As my own work involves matching up critical theories in the humanities to scientific theories as a process for grounding my own hybrid philosophies, I find myself running asunder, or connecting for the wrong reasons, with some theories that are themselves a fine work fine art, with scintillating observations about scientific enterprises (especially scientific theory and experiment), but do nothing in adding to specific scientific objects. But one can become so enamored by the arguments that,one way or another, this must work, and should work. I am sure I am not alone in thinking this. In the days of natural philosophy, it would have worked wonderfully well, for regardless of certain predisposition towards a particular natural object or way of thinking about that object, at the end of the day, the operating epistemology still came out of natural philosophy, The day the sciences underwent specialzation and subpspecialization, even the most resilient and astute of philosophical analysis can only work within the limits of the reach of the science. Maybe the way forward is to think in terms of the ontology.

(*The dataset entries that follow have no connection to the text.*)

@[simp] theorem execAssociationLoss_firm (controller : Nat) (s : State) :
    (stateAfter s (execAssociationLoss controller s)).firm = s.firm := by
  unfold execAssociationLoss; (repeat' split) <;> simp

@[simp] theorem State.dropFailed_firm (s : State) (q : Nat) (c : RxCopy) :
    (State.dropFailed s q c).firm = s.firm := by
  simp [State.dropFailed]

@[simp] theorem State.commitCopy_firm (s : State) (q : Nat) (c : RxCopy) :
    (State.commitCopy s q c).firm = s.firm := by
  unfold State.commitCopy; simp only []; (repeat' split) <;> simp

@[simp] theorem State.goodControl_firm (s : State) (port : Nat) :
    (State.goodControl s port).firm = s.firm := by
  simp [State.goodControl]

@[simp] theorem execWidthSwitch_firm (port : Nat) (s : State) :
    (stateAfter s (execWidthSwitch port s)).firm = s.firm := by
  unfold execWidthSwitch; simp only []; (repeat' split) <;> simp

theorem State.takeSlotRead_someF (s : State) (q : Nat) (i : W32) {t : State} {n : Nat} (h : s.takeSlotRead q i = some (t, n)) :
    t.firm = s.firm := by
  unfold State.takeSlotRead at h; simp only [] at h; grind [State.modHost_firm]

@[simp] theorem State.storeGates_firm (s : State) (port : Nat) (l : List Byte) :
    (State.storeGates s port l).state.firm = s.firm := by
  unfold State.storeGates; simp only []; (repeat' split) <;> simp

@[simp] theorem State.setStep_firm (s : State) (k : Nat) (r : Running) (t : Step) (v : W64) :
    (State.setStep s k r t v).firm = s.firm := by
  simp [State.setStep]

@[simp] theorem execMov_firm (k : Nat) (s : State) :
    (stateAfter s (execMov k s)).firm = s.firm := by
  simp [execMov]

@[simp] theorem State.acceptSession_firm (s : State) (p : Nat) (x2 : KeySession) (l : List Byte) (signatureOk : Bool) :
    (State.acceptSession s p x2 l signatureOk).state.firm = s.firm := by
  simp [State.acceptSession]

@[simp] theorem execChallenge_firm (ep : Nat) (slot : Nat) (nonce : BitVec 256) (s : State) :
    (stateAfter s (execChallenge ep slot nonce s)).firm = s.firm := by
  simp [execChallenge]

@[simp] theorem State.trainTo_firm (s : State) (port : Nat) (a : PortState) (b : PortState) :
    (State.trainTo s port a b).firm = s.firm := by
  simp [State.trainTo]

@[simp] theorem execPortDetect_firm (port : Nat) (s : State) :
    (stateAfter s (execPortDetect port s)).firm = s.firm := by
  simp [execPortDetect]

@[simp] theorem execDownNotice_firm (port : Nat) (s : State) :
    (stateAfter s (execDownNotice port s)).firm = s.firm := by
  simp [execDownNotice]

@[simp] theorem State.lanesGranted_firm (s : State) (port : Nat) :
    (State.lanesGranted s port).firm = s.firm := by
  unfold State.lanesGranted; simp only []; (repeat' split) <;> simp

@[simp] theorem execStepComplete_firm (k : Nat) (slot : Nat) (s : State) :
    (stateAfter s (execStepComplete k slot s)).firm = s.firm := by
  simp [execStepComplete]

@[simp] theorem State.wakeBusy_firm (s : State) :
    (State.wakeBusy s).firm = s.firm := by
  simp [State.wakeBusy]

@[simp] theorem State.linkClock_firm (s : State) :
    (State.linkClock s).firm = s.firm := by
  simp [State.linkClock]

@[simp] theorem State.withhold_firm (s : State) :
    (State.withhold s).firm = s.firm := by
  simp [State.withhold]

@[simp] theorem State.sendUnsealed_firm (s : State) (q : Nat) (r : Bool × Packet) :
    (State.sendUnsealed s q r).firm = s.firm := by
  simp [State.sendUnsealed]

@[simp] theorem State.sealWaiting_firm (s : State) :
    (State.sealWaiting s).firm = s.firm := by
  simp [State.sealWaiting]

@[simp] theorem State.expireEngines_firm (s : State) :
    (State.expireEngines s).firm = s.firm := by
  simp [State.expireEngines]

@[simp] theorem execWaitTrigGe_firm (k : Nat) (s : State) :
    (stateAfter s (execWaitTrigGe k s)).firm = s.firm := by
  simp [execWaitTrigGe]

@[simp] theorem State.endJob_firm (s : State) (g : Nat) (x2 : GratJob) (status : Nat) :
    (State.endJob s g x2 status).firm = s.firm := by
  simp [State.endJob]

@[simp] theorem State.predStep_firm (s : State) (k : Nat) (r : Running) (t : Step) (holds : Bool) :
    (State.predStep s k r t holds).firm = s.firm := by
  simp [State.predStep]

@[simp] theorem execPredTrigGe_firm (k : Nat) (s : State) :
    (stateAfter s (execPredTrigGe k s)).firm = s.firm := by
  simp [execPredTrigGe]

@[simp] theorem execWidthAck_firm (port : Nat) (lanes : Nat) (s : State) :
    (stateAfter s (execWidthAck port lanes s)).firm = s.firm := by
  simp [execWidthAck]

@[simp] theorem State.takeGrant_firm (s : State) (l : Leave) :
    (State.takeGrant s l).firm = s.firm := by
  simp [State.takeGrant]

@[simp] theorem State.startGranted_firm (s : State) (x1 : LeaveFor) :
    (State.startGranted s x1).firm = s.firm := by
  unfold State.startGranted; (repeat' split) <;> simp

@[simp] theorem execLeaveGrant_firm (measured10us : Nat) (s : State) :
    (stateAfter s (execLeaveGrant measured10us s)).firm = s.firm := by
  unfold execLeaveGrant; (repeat' split) <;> simp

@[simp] theorem execKeyRetainEnd_firm (p : Nat) (job : Option Nat) (s : State) :
    (stateAfter s (execKeyRetainEnd p job s)).firm = s.firm := by
  simp [execKeyRetainEnd]

@[simp] theorem execPredFlags_firm (k : Nat) (s : State) :
    (stateAfter s (execPredFlags k s)).firm = s.firm := by
  simp [execPredFlags]

@[simp] theorem execQuadrantIdle_firm (q : Nat) (s : State) :
    (stateAfter s (execQuadrantIdle q s)).firm = s.firm := by
  simp [execQuadrantIdle]

@[simp] theorem State.spdmInSession_firm (s : State) (ep session : Nat) (body : State → Nat → State)
    (h : ∀ s n, (body s n).firm = s.firm) : (State.spdmInSession s ep session body).firm = s.firm := by
  unfold State.spdmInSession
  refine State.spdmServe_firm _ _ _ fun s => ?_
  split <;> simp [h]

@[simp] theorem execSpdmHeartbeat_firm (ep session : Nat) (s : State) :
    (stateAfter s (execSpdmHeartbeat ep session s)).firm = s.firm := by
  unfold execSpdmHeartbeat; rw [stateAfter_next]
  exact State.spdmInSession_firm _ _ _ _ fun s n => State.spdmSend_firm _ _ _ _

theorem State.relayReserve_someF (s : State) (a : Nat) (p : Packet) {t : State} (h : s.relayReserve a p = some t) :
    t.firm = s.firm := by
  unfold State.relayReserve at h; simp only [] at h; grind [State.modQuad_firm, State.modAccel_firm]

@[simp] theorem State.relayQueue_firm (s : State) (port : Nat) (pkt : Packet) :
    (State.relayQueue s port pkt).firm = s.firm := by
  simp [State.relayQueue]

@[simp] theorem State.relaySend_firm (s : State) (pkt : Packet) (k : KeyGens) :
    (State.relaySend s pkt k).firm = s.firm := by
  unfold State.relaySend; (repeat' split) <;> grind [State.relayQueue_firm, State.takeCounter_firm, State.sendOn_firm, State.pickOutput_firm, State.useEngine_firm]

@[simp] theorem execRelayUp_firm (a : Nat) (pkt : Packet) (s : State) :
    (stateAfter s (execRelayUp a pkt s)).firm = s.firm := by
  unfold execRelayUp; (repeat' split) <;> (try simp) <;> grind [State.askEngine_firm, → State.relayReserve_someF, State.attReject_firm, State.relaySend_firm]

@[simp] theorem State.faultAgain_firm (s : State) (port : Nat) (pasid : Option Nat) (pages : List Nat) :
    (State.faultAgain s port pasid pages).firm = s.firm := by
  simp [State.faultAgain]

@[simp] theorem execTranslationCompletion_firm (port : Nat) (request : Nat) (result : XlateEnd) (s : State) :
    (stateAfter s (execTranslationCompletion port request result s)).firm = s.firm := by
  unfold execTranslationCompletion; (repeat' split) <;> simp

@[simp] theorem execHeadRelax_firm (port : Nat) (s : State) :
    (stateAfter s (execHeadRelax port s)).firm = s.firm := by
  simp [execHeadRelax]

@[simp] theorem State.sessionUp_firm (s : State) (a : Nat) :
    (State.sessionUp s a).firm = s.firm := by
  simp [State.sessionUp]

@[simp] theorem State.attKeys_firm (s : State) (a : Nat) (secret : List Byte) :
    (State.attKeys s a secret).firm = s.firm := by
  simp [State.attKeys]

@[simp] theorem execAttSession_firm (a : Nat) (step : Nat) (ok : Bool) (data : List Byte) (s : State) :
    (stateAfter s (execAttSession a step ok data s)).firm = s.firm := by
  simp [execAttSession]

@[simp] theorem State.collCommit_keepsF (s : State) (p : Nat) (c : Schedule) (x3 : Instance) (step : Nat) (rank : Nat) (off : Nat) (b : List Byte) :
    (State.collCommit s p c x3 step rank off b).KeepsF s.firm := by
  unfold State.collCommit; simp only []; (repeat' split) <;> simp

theorem State.collCommit_doneF (s : State) (p : Nat) (c : Schedule) (x3 : Instance) (step : Nat) (rank : Nat) (off : Nat) (b : List Byte) {t : State}
    (h : State.collCommit s p c x3 step rank off b = .done t) : t.firm = s.firm := by
  have k := State.collCommit_keepsF s p c x3 step rank off b; rw [h] at k; exact k
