@[simp] theorem State.modRegion_pending (s : State) (i : Nat) (g : Region → Region) : (s.modRegion i g).pending = s.pending := rfl
@[simp] theorem State.modRegion_clk (s : State) (i : Nat) (g : Region → Region) : (s.modRegion i g).clk = s.clk := rfl
@[simp] theorem State.modRegion_free (s : State) (i : Nat) (g : Region → Region) : (s.modRegion i g).free = s.free := rfl
@[simp] theorem State.modRegion_out (s : State) (i : Nat) (g : Region → Region) : (s.modRegion i g).out = s.out := rfl
@[simp] theorem State.modRegion_cfg (s : State) (i : Nat) (g : Region → Region) : (s.modRegion i g).cfg = s.cfg := rfl
@[simp] theorem State.modRegion_txs (s : State) (i : Nat) (g : Region → Region) : (s.modRegion i g).txs = s.txs := rfl
@[simp] theorem State.modRegion_mer (s : State) (i : Nat) (g : Region → Region) : (s.modRegion i g).mer = s.mer := rfl
@[simp] theorem State.modRegion_funcs (s : State) (i : Nat) (g : Region → Region) : (s.modRegion i g).funcs = s.funcs := rfl
@[simp] theorem State.modRegion_mailboxes (s : State) (i : Nat) (g : Region → Region) : (s.modRegion i g).mailboxes = s.mailboxes := rfl
@[simp] theorem State.modRegion_hosts (s : State) (i : Nat) (g : Region → Region) : (s.modRegion i g).hosts = s.hosts := rfl
@[simp] theorem State.modRegion_parts (s : State) (i : Nat) (g : Region → Region) : (s.modRegion i g).parts = s.parts := rfl
@[simp] theorem State.modRegion_contexts (s : State) (i : Nat) (g : Region → Region) : (s.modRegion i g).contexts = s.contexts := rfl
@[simp] theorem State.modRegion_queues (s : State) (i : Nat) (g : Region → Region) : (s.modRegion i g).queues = s.queues := rfl
@[simp] theorem State.modRegion_rings (s : State) (i : Nat) (g : Region → Region) : (s.modRegion i g).rings = s.rings := rfl
@[simp] theorem State.modRegion_placements (s : State) (i : Nat) (g : Region → Region) : (s.modRegion i g).placements = s.placements := rfl
@[simp] theorem State.modRegion_mem (s : State) (i : Nat) (g : Region → Region) : (s.modRegion i g).mem = s.mem := rfl
@[simp] theorem State.modRegion_tiles (s : State) (i : Nat) (g : Region → Region) : (s.modRegion i g).tiles = s.tiles := rfl
@[simp] theorem State.modRegion_quads (s : State) (i : Nat) (g : Region → Region) : (s.modRegion i g).quads = s.quads := rfl
@[simp] theorem State.modRegion_ports (s : State) (i : Nat) (g : Region → Region) : (s.modRegion i g).ports = s.ports := rfl
@[simp] theorem State.modRegion_charts (s : State) (i : Nat) (g : Region → Region) : (s.modRegion i g).charts = s.charts := rfl
@[simp] theorem State.modRegion_accels (s : State) (i : Nat) (g : Region → Region) : (s.modRegion i g).accels = s.accels := rfl
@[simp] theorem State.modRegion_grats (s : State) (i : Nat) (g : Region → Region) : (s.modRegion i g).grats = s.grats := rfl
@[simp] theorem State.modRegion_reds (s : State) (i : Nat) (g : Region → Region) : (s.modRegion i g).reds = s.reds := rfl
@[simp] theorem State.modRegion_seqs (s : State) (i : Nat) (g : Region → Region) : (s.modRegion i g).seqs = s.seqs := rfl
@[simp] theorem State.modRegion_kernels (s : State) (i : Nat) (g : Region → Region) : (s.modRegion i g).kernels = s.kernels := rfl
@[simp] theorem State.modRegion_trigs (s : State) (i : Nat) (g : Region → Region) : (s.modRegion i g).trigs = s.trigs := rfl
@[simp] theorem State.modRegion_qps (s : State) (i : Nat) (g : Region → Region) : (s.modRegion i g).qps = s.qps := rfl
@[simp] theorem State.modRegion_controllers (s : State) (i : Nat) (g : Region → Region) : (s.modRegion i g).controllers = s.controllers := rfl
@[simp] theorem State.modRegion_fw (s : State) (i : Nat) (g : Region → Region) : (s.modRegion i g).fw = s.fw := rfl
@[simp] theorem State.modRegion_kbx (s : State) (i : Nat) (g : Region → Region) : (s.modRegion i g).kbx = s.kbx := rfl
@[simp] theorem State.modRegion_spdm (s : State) (i : Nat) (g : Region → Region) : (s.modRegion i g).spdm = s.spdm := rfl
@[simp] theorem State.modRegion_power (s : State) (i : Nat) (g : Region → Region) : (s.modRegion i g).power = s.power := rfl
@[simp] theorem State.modRegion_survey (s : State) (i : Nat) (g : Region → Region) : (s.modRegion i g).survey = s.survey := rfl
@[simp] theorem State.modRegion_recover (s : State) (i : Nat) (g : Region → Region) : (s.modRegion i g).recover = s.recover := rfl

@[simp] theorem State.modPlace_same (s : State) (i : Nat) (g : Placement → Placement) : (s.modPlace i g).place i = g (s.place i) := by
  simp [State.place, State.modPlace]

theorem State.modPlace_other (s : State) (i j : Nat) (g : Placement → Placement) (h : j ≠ i) : (s.modPlace i g).place j = s.place j := by
  simp [State.place, State.modPlace, tblGetD_set_other _ _ _ h]

@[simp] theorem State.modPlace_pending (s : State) (i : Nat) (g : Placement → Placement) : (s.modPlace i g).pending = s.pending := rfl
@[simp] theorem State.modPlace_clk (s : State) (i : Nat) (g : Placement → Placement) : (s.modPlace i g).clk = s.clk := rfl
@[simp] theorem State.modPlace_free (s : State) (i : Nat) (g : Placement → Placement) : (s.modPlace i g).free = s.free := rfl
@[simp] theorem State.modPlace_out (s : State) (i : Nat) (g : Placement → Placement) : (s.modPlace i g).out = s.out := rfl
@[simp] theorem State.modPlace_cfg (s : State) (i : Nat) (g : Placement → Placement) : (s.modPlace i g).cfg = s.cfg := rfl
@[simp] theorem State.modPlace_txs (s : State) (i : Nat) (g : Placement → Placement) : (s.modPlace i g).txs = s.txs := rfl
@[simp] theorem State.modPlace_mer (s : State) (i : Nat) (g : Placement → Placement) : (s.modPlace i g).mer = s.mer := rfl
@[simp] theorem State.modPlace_funcs (s : State) (i : Nat) (g : Placement → Placement) : (s.modPlace i g).funcs = s.funcs := rfl
@[simp] theorem State.modPlace_mailboxes (s : State) (i : Nat) (g : Placement → Placement) : (s.modPlace i g).mailboxes = s.mailboxes := rfl
@[simp] theorem State.modPlace_hosts (s : State) (i : Nat) (g : Placement → Placement) : (s.modPlace i g).hosts = s.hosts := rfl
@[simp] theorem State.modPlace_parts (s : State) (i : Nat) (g : Placement → Placement) : (s.modPlace i g).parts = s.parts := rfl
@[simp] theorem State.modPlace_contexts (s : State) (i : Nat) (g : Placement → Placement) : (s.modPlace i g).contexts = s.contexts := rfl
@[simp] theorem State.modPlace_queues (s : State) (i : Nat) (g : Placement → Placement) : (s.modPlace i g).queues = s.queues := rfl
@[simp] theorem State.modPlace_rings (s : State) (i : Nat) (g : Placement → Placement) : (s.modPlace i g).rings = s.rings := rfl
@[simp] theorem State.modPlace_regions (s : State) (i : Nat) (g : Placement → Placement) : (s.modPlace i g).regions = s.regions := rfl
@[simp] theorem State.modPlace_mem (s : State) (i : Nat) (g : Placement → Placement) : (s.modPlace i g).mem = s.mem := rfl
@[simp] theorem State.modPlace_tiles (s : State) (i : Nat) (g : Placement → Placement) : (s.modPlace i g).tiles = s.tiles := rfl
@[simp] theorem State.modPlace_quads (s : State) (i : Nat) (g : Placement → Placement) : (s.modPlace i g).quads = s.quads := rfl
@[simp] theorem State.modPlace_ports (s : State) (i : Nat) (g : Placement → Placement) : (s.modPlace i g).ports = s.ports := rfl
@[simp] theorem State.modPlace_charts (s : State) (i : Nat) (g : Placement → Placement) : (s.modPlace i g).charts = s.charts := rfl
@[simp] theorem State.modPlace_accels (s : State) (i : Nat) (g : Placement → Placement) : (s.modPlace i g).accels = s.accels := rfl
@[simp] theorem State.modPlace_grats (s : State) (i : Nat) (g : Placement → Placement) : (s.modPlace i g).grats = s.grats := rfl
@[simp] theorem State.modPlace_reds (s : State) (i : Nat) (g : Placement → Placement) : (s.modPlace i g).reds = s.reds := rfl
@[simp] theorem State.modPlace_seqs (s : State) (i : Nat) (g : Placement → Placement) : (s.modPlace i g).seqs = s.seqs := rfl
@[simp] theorem State.modPlace_kernels (s : State) (i : Nat) (g : Placement → Placement) : (s.modPlace i g).kernels = s.kernels := rfl
@[simp] theorem State.modPlace_trigs (s : State) (i : Nat) (g : Placement → Placement) : (s.modPlace i g).trigs = s.trigs := rfl
@[simp] theorem State.modPlace_qps (s : State) (i : Nat) (g : Placement → Placement) : (s.modPlace i g).qps = s.qps := rfl
@[simp] theorem State.modPlace_controllers (s : State) (i : Nat) (g : Placement → Placement) : (s.modPlace i g).controllers = s.controllers := rfl
@[simp] theorem State.modPlace_fw (s : State) (i : Nat) (g : Placement → Placement) : (s.modPlace i g).fw = s.fw := rfl
@[simp] theorem State.modPlace_kbx (s : State) (i : Nat) (g : Placement → Placement) : (s.modPlace i g).kbx = s.kbx := rfl
@[simp] theorem State.modPlace_spdm (s : State) (i : Nat) (g : Placement → Placement) : (s.modPlace i g).spdm = s.spdm := rfl
@[simp] theorem State.modPlace_power (s : State) (i : Nat) (g : Placement → Placement) : (s.modPlace i g).power = s.power := rfl
@[simp] theorem State.modPlace_survey (s : State) (i : Nat) (g : Placement → Placement) : (s.modPlace i g).survey = s.survey := rfl
@[simp] theorem State.modPlace_recover (s : State) (i : Nat) (g : Placement → Placement) : (s.modPlace i g).recover = s.recover := rfl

But the question looms over this too: can there ever be such a thing as a shared ontology in the highly specialized science? Furthermore, is it ingenuous to even think that we can take a science unrelated to a philosophy and then work on them together to then say that we are trying to do something better than the science we don't sufficiently understand? Is there also a problem of upstreaming, as the historians would say, or fitting together of materials that work well in fiction but would fall apart upon actual application to a technology, let's say?
These are questions I will continously be bringing up and addressing as I write my way through the dissertation and other related writing projects.